On the morning of May 24, a 39-year-old woman drove a gold Kia Soul to the Eugene Weekly offices, walked in and screamed, “I know where you fucking work, bitch!” She then walked outside and threw an avocado-shaped rock at the newspaper’s front windows hard enough to crack the glass and break the rock in two.
The bitch she sought was me. I wasn’t there at the time, but our office manager, JJ Snyder, who came face to face with the woman, was freaked out.
“My first thought,” she says, “was that this must be the same person who had sent the disturbing emails, as she referenced herself as being ‘the real slug queen.’ My second thought was that she needed help, and that I had better lock the door behind her.”
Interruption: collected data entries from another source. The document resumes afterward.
-- ==== Sys2Proof/Machine/Ce.lean ====
section
/-! DEFINITION. The control engines' cyclic execution (chapter 8): memories, releases, dispatch, copy-in and copy-out,
traps, retentive areas, patches and program change. Execution time is counted with the maxima of R335 and of the timing
table (log entry 15). -/

namespace Sys2Proof.Machine

/-! ### Engines, tasks and memories (R279, R309) -/

/-- Engine `e`. -/
def ceGet (s : State) (e : Nat) : EngineSt := nth s.ce.engines e {}

/-- Replace engine `e`. -/
def ceSet (e : Nat) (x : EngineSt) (s : State) : State :=
  { s with ce := { s.ce with engines := setNth s.ce.engines e x } }

/-- Task `k` of an engine. -/
def EngineSt.task (x : EngineSt) (k : Nat) : TaskSt := smGet (fun _ => ({} : TaskSt)) x.tasks k

/-- An engine with task `k` replaced. -/
def EngineSt.setTask (x : EngineSt) (k : Nat) (t : TaskSt) : EngineSt :=
  { x with tasks := smPut (fun _ => ({} : TaskSt)) x.tasks k t }

/-- Task `k` of engine `e`. -/
def taskGet (s : State) (e k : Nat) : TaskSt := (ceGet s e).task k

/-- Replace task `k` of engine `e`. -/
def taskSet (e k : Nat) (t : TaskSt) (s : State) : State := ceSet e ((ceGet s e).setTask k t) s

/-- Bytes of code or data memory. -/
def memBytes (m : List (Nat × Byte)) (a n : Nat) : List Byte := smGetList (fun _ => 0#8) m a n

/-- Write bytes of code or data memory. -/
def memWrite (m : List (Nat × Byte)) (a : Nat) (bs : List Byte) : List (Nat × Byte) := smPutList (fun _ => 0#8) m a bs

/-- Bytes of engine `e`'s data memory. -/
def dataRead (s : State) (e a n : Nat) : List Byte := memBytes (ceGet s e).data a n

/-- Host address of engine `e`'s code memory; its data memory follows 0x2_0000 later (R279). -/
def ceBase (e : Nat) : Nat := 0x00200000 + e * 0x00040000

/-- An engine reads its local memory at [a, a + n) (host addresses); trap 0x0C is the effect of an error there (R338). -/
def ceMemRead (a n : Nat) (s : State) : State := memRead (fun _ s => s) a n s

/-- Write bytes of engine `e`'s data memory. -/
def dataWrite (e a : Nat) (bs : List Byte) (s : State) : State :=
  let x := ceGet s e
  memHeal (ceBase e + 0x20000 + a) bs.length (ceSet e { x with data := memWrite x.data a bs } s)

/-- Host read of engine memory (R279, R280): offset in the engine's 256 KiB. -/
def ceHostRead (s : State) (e off n : Nat) : List Byte :=
  (List.range n).map (fun i =>
    let a := off + i
    let x := ceGet s e
    if a < 0x20000 then smGet (fun _ => 0#8) x.code a else smGet (fun _ => 0#8) x.data (a - 0x20000))

/-- Host write of one byte of engine memory (R280). -/
def ceHostWrite (e off : Nat) (b : Byte) (s : State) : State :=
  let x := ceGet s e
  if off < 0x20000 then ceSet e { x with code := memWrite x.code off [b] } s
  else ceSet e { x with data := memWrite x.data (off - 0x20000) [b] } s

/-! ### Sections (R313, R314) -/

/-- The engine code section. -/
def codeSec (t : Timetable) (e : Nat) : List Byte := t.blob 0x0100 e
/-- The engine data section. -/
def dataSec (t : Timetable) (e : Nat) : List Byte := t.blob 0x0101 e
/-- Whether an engine has a code section. -/
def ceLoaded (t : Timetable) (e : Nat) : Bool := t.hasBlob 0x0100 e

/-- R313: text_start, text_end, lit_start, lit_end, fp_trap. -/
def textStart (t : Timetable) (e : Nat) : Nat := u32 (codeSec t e) 0
/-- R313. -/
def textEnd (t : Timetable) (e : Nat) : Nat := u32 (codeSec t e) 4
/-- R313. -/
def litStart (t : Timetable) (e : Nat) : Nat := u32 (codeSec t e) 8
/-- R313. -/
def litEnd (t : Timetable) (e : Nat) : Nat := u32 (codeSec t e) 0xC
/-- R313. -/
def fpTrap (t : Timetable) (e k : Nat) : Bool := bit (u16 (codeSec t e) 0x10) k

/-- R314: the stack base of a task. -/
def stackBase (t : Timetable) (e k : Nat) : Nat := u32 (dataSec t e) (8 + 4 * k)

/-- R311: the stack top of a task. -/
def stackTop (t : Timetable) (r : TaskRec) : Nat := stackBase t r.engine r.task + r.stack

/-- R288: the entries (ref, local) of a copy list at an offset of a byte image. -/
def copyList (bs : List Byte) (off : Nat) : List (Nat × Nat) :=
  (List.range (min 1024 (u32 bs off))).map (fun k => (u32 bs (off + 8 + 8 * k), u32 bs (off + 12 + 8 * k)))

/-- R288: the entries of a copy list in engine `e`'s data memory. -/
def copyListMem (s : State) (e off : Nat) : List (Nat × Nat) :=
  let n := min 1024 (leNat (dataRead s e off 4))
  let bs := dataRead s e (off + 8) (8 * n)
  (List.range n).map (fun k => (u32 bs (8 * k), u32 bs (8 * k + 4) % 2 ^ 17))

/-- R11, R289: the references that a task owns, from its output list in the placed section. -/
def ownedRefs (t : Timetable) (r : TaskRec) : List Nat := (copyList (dataSec t r.engine) r.outList).map (·.1)

/-! ### Releases (R282 to R287) -/

/-- The engines run: RUN, or STANDBY in shadow, with no power-fail save (R23, R305, R418). -/
def ceRuns (s : State) : Bool :=
  computes s && !s.pwr.saving && !s.pwr.saved
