/-- R184: the value arrays 0 to 6 of a route as the sequencer keeps them: what is resident in the factor store, and over it
the data list that the fabric has not yet taken in. -/
def routeValues (s : State) (k : Nat) : List Word :=
  let r := (theTt s).route 2 k
  (s.opt.dataList.foldl (fun (a : Array Word) e => a.setIfInBounds (r.arrOff (e.1 / 2 ^ 28) + e.1 % 2 ^ 28) e.2)
    (fsList s (valueBase (theTt s) 2 k) r.valueSize).toArray).toList

/-- Value `i` of array `a` of a route, likewise. -/
def routeVal (s : State) (r : Route) (k a i : Nat) : Word :=
  match s.opt.dataList.find? (fun e => e.1 == a * 2 ^ 28 + i) with
  | some e => e.2
  | none => fsGet s (valueBase (theTt s) 2 k + r.arrOff a + i)

/-- R200: the data list: the entries that differ from what is resident. -/
def dataList (s : State) (r : Route) (k : Nat) (vals : List (Nat × Word)) : List (Nat × Word) :=
  vals.filter (fun e => routeVal s r k (e.1 / 2 ^ 28) (e.1 % 2 ^ 28) != e.2)

/-- R200: a full reload is counted. -/
def reloadCount (s : State) : State := { s with opt := { s.opt with reloads := countUp s.opt.reloads } }

/-- R200, R240: reload all seven arrays of a route: the values in `vals`, and for the entries that no source gives the base
values, which they have had all along (R238). The whole area is written, so an error in it ends. -/
def fullReload (k : Nat) (vals : List (Nat × Word)) (s : State) : State :=
  let r := (theTt s).route 2 k
  let area := vals.foldl (fun (a : Array Word) e => a.setIfInBounds (r.arrOff (e.1 / 2 ^ 28) + e.1 % 2 ^ 28) e.2) r.base.toArray
  let s1 := fsPut (valueBase (theTt s) 2 k) area.toList s
  setFld Reg.OPT_ULIST 31 31 1 (cause Reg.OPT_CAUSE 7 (setBit (Reg.SLV_OROUTE + 4 * k) 2 true
    (reloadCount s1)))

/-! ### Starting points (R205 to R208) -/

/-- R184: a bound is present. -/
def present (w : Word) : Bool := decide (qabs (val w) < 100000000000000000000) && f32IsFin w

/-- R206: project strictly inside the present bounds. -/
def projectIn (lo hi : Word) (x : Rat) : Rat :=
  let l := val lo
  let h := val hi
  let e : Rat := 1 / 1000000
  if present lo && present hi then
    let m := max ((h - l) / 1000) e
    if h - l ≤ 2 * m then (l + h) / 2 else max (l + m) (min (h - m) x)
  else if present lo then max (l + max (qabs l / 1000) e) x
  else if present hi then min (h - max (qabs h / 1000) e) x
  else x

/-- R208: the cold value of a variable. -/
def coldX (lo hi : Word) (one : Rat) : Rat :=
  if present lo && present hi then (val lo + val hi) / 2
  else if present lo then val lo + one
  else if present hi then val hi - one
  else 0

/-- R206: the stored entry of a tag with absolute step. -/
def storeFind (s : State) (obj step : Nat) : Option WarmEntry :=
  let o := s.opt
  o.store.find? (fun e => tagObj e.tag == obj && o.storeStep + (e.tag % 256 + 256 - o.storeStep % 256) % 256 == step)

/-- R206: the coverage of a route. -/
def coverage (s : State) (d : RouteDesc) : Rat :=
  let hits := ((theTt s).tags d).filter (fun e => (storeFind s e.1 (tagStep s e)).isSome)
  (hits.length : Rat) / ((d.n + d.m : Nat) : Rat)

/-- R233, R234: the entries of array `a` in K: row and column in original order, and the value. -/
def kEntries (s : State) (r : Route) (k a : Nat) : List (Nat × Nat × Rat) :=
  let cols := r.entCols
  let orig (p : Nat) : Nat := (nth r.perm p (0, false)).1
  r.vmap.filterMap (fun v =>
    if v.1 / 2 ^ 28 = a then
      some (orig (nth r.kent v.2.1 (0, 0)).1, orig (nth cols v.2.1 0), val (routeVal s r k a (v.1 % 2 ^ 28)))
    else none)

/-- Sums of terms (index, value) by index. -/
def sumAt (n : Nat) (ts : List (Nat × Rat)) : List Rat :=
  (ts.foldl (fun (a : Array Rat) e => a.modify e.1 (fun z => z + e.2)) (Array.replicate n (0 : Rat))).toList

/-- The activity A x of every row, from the positions of array 2 in K. -/
def rowActivity (s : State) (r : Route) (k : Nat) (x : List Rat) : List Rat :=
  let xa := x.toArray
  sumAt r.m ((kEntries s r k 2).map (fun e => (max e.1 e.2.1 - r.n, e.2.2 * (xa[min e.1 e.2.1]?).getD 0)))

/-- Aᵀ y, by variable. -/
def colActivity (s : State) (r : Route) (k : Nat) (y : List Rat) : List Rat :=
  let ya := y.toArray
  sumAt r.n ((kEntries s r k 2).map (fun e => (min e.1 e.2.1, e.2.2 * (ya[max e.1 e.2.1 - r.n]?).getD 0)))

/-- H x, by variable: K holds each entry off the diagonal once. -/
def hessian (s : State) (r : Route) (k : Nat) (x : List Rat) : List Rat :=
  let xa := x.toArray
  sumAt r.n ((kEntries s r k 1).flatMap (fun e =>
    (e.1, e.2.2 * (xa[e.2.1]?).getD 0) :: if e.1 = e.2.1 then [] else [(e.2.1, e.2.2 * (xa[e.1]?).getD 0)]))

/-- R206, R208: the starting point: x, lower and upper bound multipliers, lower and upper row slacks, lower and upper row
multipliers. -/
def startPoint (warm : Bool) (d : RouteDesc) (s : State) : List Word :=
  let t := theTt s
  let r := t.route 2 d.route
  let bytes := t.routeBytes 2 d.route
  let tags := t.tags d
  let stored (con : Bool) (i : Nat) : Option WarmEntry :=
    if warm then
      (tags.find? (fun e => e.2.2.1 == con && e.2.2.2 == i)).bind (fun e => storeFind s e.1 (tagStep s e))
    else none
  let at_ (a i : Nat) : Word := routeVal s r d.route a i
  let one (con : Bool) (i : Nat) : Rat := Config.optUnit bytes con i
  let mult (w : Option Word) (u : Rat) : Word := match w with
    | some w => if val w < 1 / 1000000 then f32OfRat (1 / 1000000) else w
    | none => f32OfRat u
  let xs := (List.range r.n).map (fun i => match stored false i with
    | some e => f32OfRat (projectIn (at_ 5 i) (at_ 6 i) (val e.val))
    | none => f32OfRat (coldX (at_ 5 i) (at_ 6 i) (one false i)))
  let zl := (List.range r.n).map (fun i => mult ((stored false i).map (fun e => e.lo)) (one false (r.n + i)))
  let zu := (List.range r.n).map (fun i => mult ((stored false i).map (fun e => e.hi)) (one false (2 * r.n + i)))
  let act := rowActivity s r d.route (xs.map val)
  let slack (i : Nat) (up : Bool) : Word :=
    if warm then
      let a := projectIn (at_ 3 i) (at_ 4 i) (nth act i 0)
      f32OfRat (if up then val (at_ 4 i) - a else a - val (at_ 3 i))
    else f32OfRat (one true i)
  let sl := (List.range r.m).map (fun i => slack i false)
  let su := (List.range r.m).map (fun i => slack i true)
  let yl := (List.range r.m).map (fun i => mult ((stored true i).map (fun e => e.lo)) (one true (r.m + i)))
  let yu := (List.range r.m).map (fun i => mult ((stored true i).map (fun e => e.hi)) (one true (2 * r.m + i)))
  xs ++ zl ++ zu ++ sl ++ su ++ yl ++ yu

/-! ### Plans (R215 to R219) -/

/-- R217, R219: the plan of a solution: for each output record its N step words. -/
def planOf (d : RouteDesc) (x : List Word) (q : Quality) (s : State) : List (Nat × List DWord) :=
  let t := theTt s
  let tags := (t.tags d).filter (fun e => !e.2.2.1)
  t.mapOutputs.map (fun o =>
    let mine := tags.filter (fun e => e.1 == tagObj o.tag)
    (o.channel, (List.range t.mapSteps).map (fun k => match mine.find? (fun e => e.2.1 == k) with
      | some e => mkWord (f32OfRat (val o.scale * val (nth x e.2.2.2 0))) (if qCode q ≤ 2 then q else .subst)
      | none => mkWord o.dflt .subst)))

/-- R218: the default plan. -/
def defaultPlan (t : Timetable) : List (Nat × List DWord) :=
  t.mapOutputs.map (fun o => (o.channel, List.replicate t.mapSteps (mkWord o.dflt .subst)))

/-- R217: a plan shifted by one step. -/
def planShift (p : List (Nat × List DWord)) : List (Nat × List DWord) :=
  p.map (fun e => (e.1, e.2.drop 1 ++ e.2.getLast?.toList))

/-- Mark a plan SUBST (R22, R219). -/
def planSubst (p : List (Nat × List DWord)) : List (Nat × List DWord) :=
  p.map (fun e => (e.1, e.2.map (fun w => mkWord (wordVal w) (qMax (wordQ w) .subst))))

/-- R217: shift a plan to the present absolute step; `fuel` is the number of steps at most. -/
def planCatchUp (now : Nat) : Nat → Nat → List (Nat × List DWord) → List (Nat × List DWord)
  | 0, _, p => p
  | fuel + 1, st, p => if st < now then planCatchUp now fuel (st + 1) (planShift p) else p

/-- R216: the elapsed fraction of the plan's step 0, at most 1; without valid time none is known to have elapsed (log
entry 93). -/
def elapsed (s : State) : Rat :=
  let len := max 1 (theTt s).stepSec
  if s.mgt.cal.valid then
    min 1 (((s.mgt.cal.seconds - s.opt.planStep * len) * 65536 + s.mgt.cal.frac : Nat) / ((len * 65536 : Nat) : Rat))
  else 0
I knew the rock-thrower. I’d never met her, but for the past year, the rock-throwing woman’s disturbing emails included racist rants, conspiracy theories, and to me, threats like “I’ll beat your face with a brick and live on a tent outside the EW.”
It’s the nature of editing a newspaper in this turbulent time that I hear from a lot of angry people. Often, the really angry people are not merely upset about a story we published. They can become obsessed with the news organization itself and even a name they see in the paper, whether they know the person or not.
I knew that this woman had targeted other people with threats online. (She cc’d me and other people on the emails.) I had reported her threats to the police seven months earlier, but since she appeared to be out of state at the time, the police really couldn’t do anything.
We reported the window-bashing to the police, and I thought that’s all I needed to do.
Nearly 3.4 million people said they have been stalked online or in what law enforcement calls “traditional” stalking — following their victims, showing up at their homes or places of work, or harassing friends and family — in 2019, according to federal Bureau of Justice statistics.
One out of every three women reported they have been stalked, but one of every six men also reported being targeted. Sixty-nine percent of female and 80 percent of male stalking victims were threatened with physical harm, according to the Centers for Disease Control and Prevention. Even without being injured, the target can live in fear.
Honestly, I didn’t see myself as a victim — if she was waiting for me outside the office, I kind of figured I could take her, even if she was threatening me with a brick.
But then I learned the assailant had done the same thing at other organizations she had targeted with her angry emails. Snyder, who came face to face with the rock thrower, said she would go to court with me to seek a protective order against the rock thrower.
I didn’t see the point — the rock thrower could just ignore the judge’s order.
Here’s something else I learned, and the reason I’m telling this story: Too few people follow the legal steps available to them when a dangerous and obsessive person threatens to harm or kill them. The Bureau of Justice Statistics says only 35 percent of people who are stalked turn to the courts for help.
But some of the other people who had been threatened and stalked said our filing for a protective order might help their case and keep this woman off the streets.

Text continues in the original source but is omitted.